> [Items from a dataset]
_ _ _ _ _

-- ==== Sys2Proof/Laws/PerInstr.lean ====
section
/-! SUPPORT. Statements about every instruction as syntax, one lemma per constructor. -/

/-! Family TableRow: the code of a well-formed instruction matches its row of spec/opcode_table.json. -/
namespace Sys2Proof.Laws.TableRow

/-- The number that a code is in the table's numbering: the command word, or the descriptor. -/
def number : Code → Nat
  | .cmd w => w.toNat
  | .host d _ => d.toNat

/-- The row's mask. -/
def mask : Instr → Nat
  | .nop => 0xFFFFFFFF
  | .ks _ => 0xFFFF80FF
  | .xor _ => 0xFFFF80FF
  | .clrbuf => 0xFFFFFFFF
  | .zeroize => 0xFFFFFFFF
  | .rd _ _ => 0x703
  | .wr _ _ _ => 0x703

/-- The row's match. -/
def pattern : Instr → Nat
  | .nop => 0x00000000
  | .ks _ => 0x00000001
  | .xor _ => 0x00000002
  | .clrbuf => 0x00000003
  | .zeroize => 0x00000004
  | .rd _ _ => 0x200
  | .wr _ _ _ => 0x600

/-- The instruction's code, masked, is its row's match. -/
def Statement (i : Instr) : Prop :=
  i.wellFormed = true → number (encode i) &&& mask i = pattern i

theorem nop : Statement .nop := by
  intro _; decide

theorem ks (len : BitVec 7) : Statement (.ks len) := by
  unfold Statement; revert len; decide +kernel

theorem xor (len : BitVec 7) : Statement (.xor len) := by
  unfold Statement; revert len; decide +kernel

theorem clrbuf : Statement .clrbuf := by
  intro _; decide

theorem zeroize : Statement .zeroize := by
  intro _; decide

theorem rd (size : Size) (off : BitVec 8) : Statement (.rd size off) := by
  unfold Statement; revert off; cases size <;> decide +kernel

theorem wr (size : Size) (off : BitVec 8) (data : Word) : Statement (.wr size off data) := by
  have h : ∀ off : BitVec 8, legalAccess size off = true →
      (encodeDesc true size off).toNat &&& 0x703 = 0x600 := by cases size <;> decide +kernel
  exact h off

end Sys2Proof.Laws.TableRow
end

_ _ _ _ _

> [ACTIVITY]
Which lines above contain the word "toNat"? Copy each one.

> [ANSWER FOR THE TASK]
  | .cmd w => w.toNat
  | .host d _ => d.toNat
      (encodeDesc true size off).toNat &&& 0x703 = 0x600 := by cases size <;> decide +kernel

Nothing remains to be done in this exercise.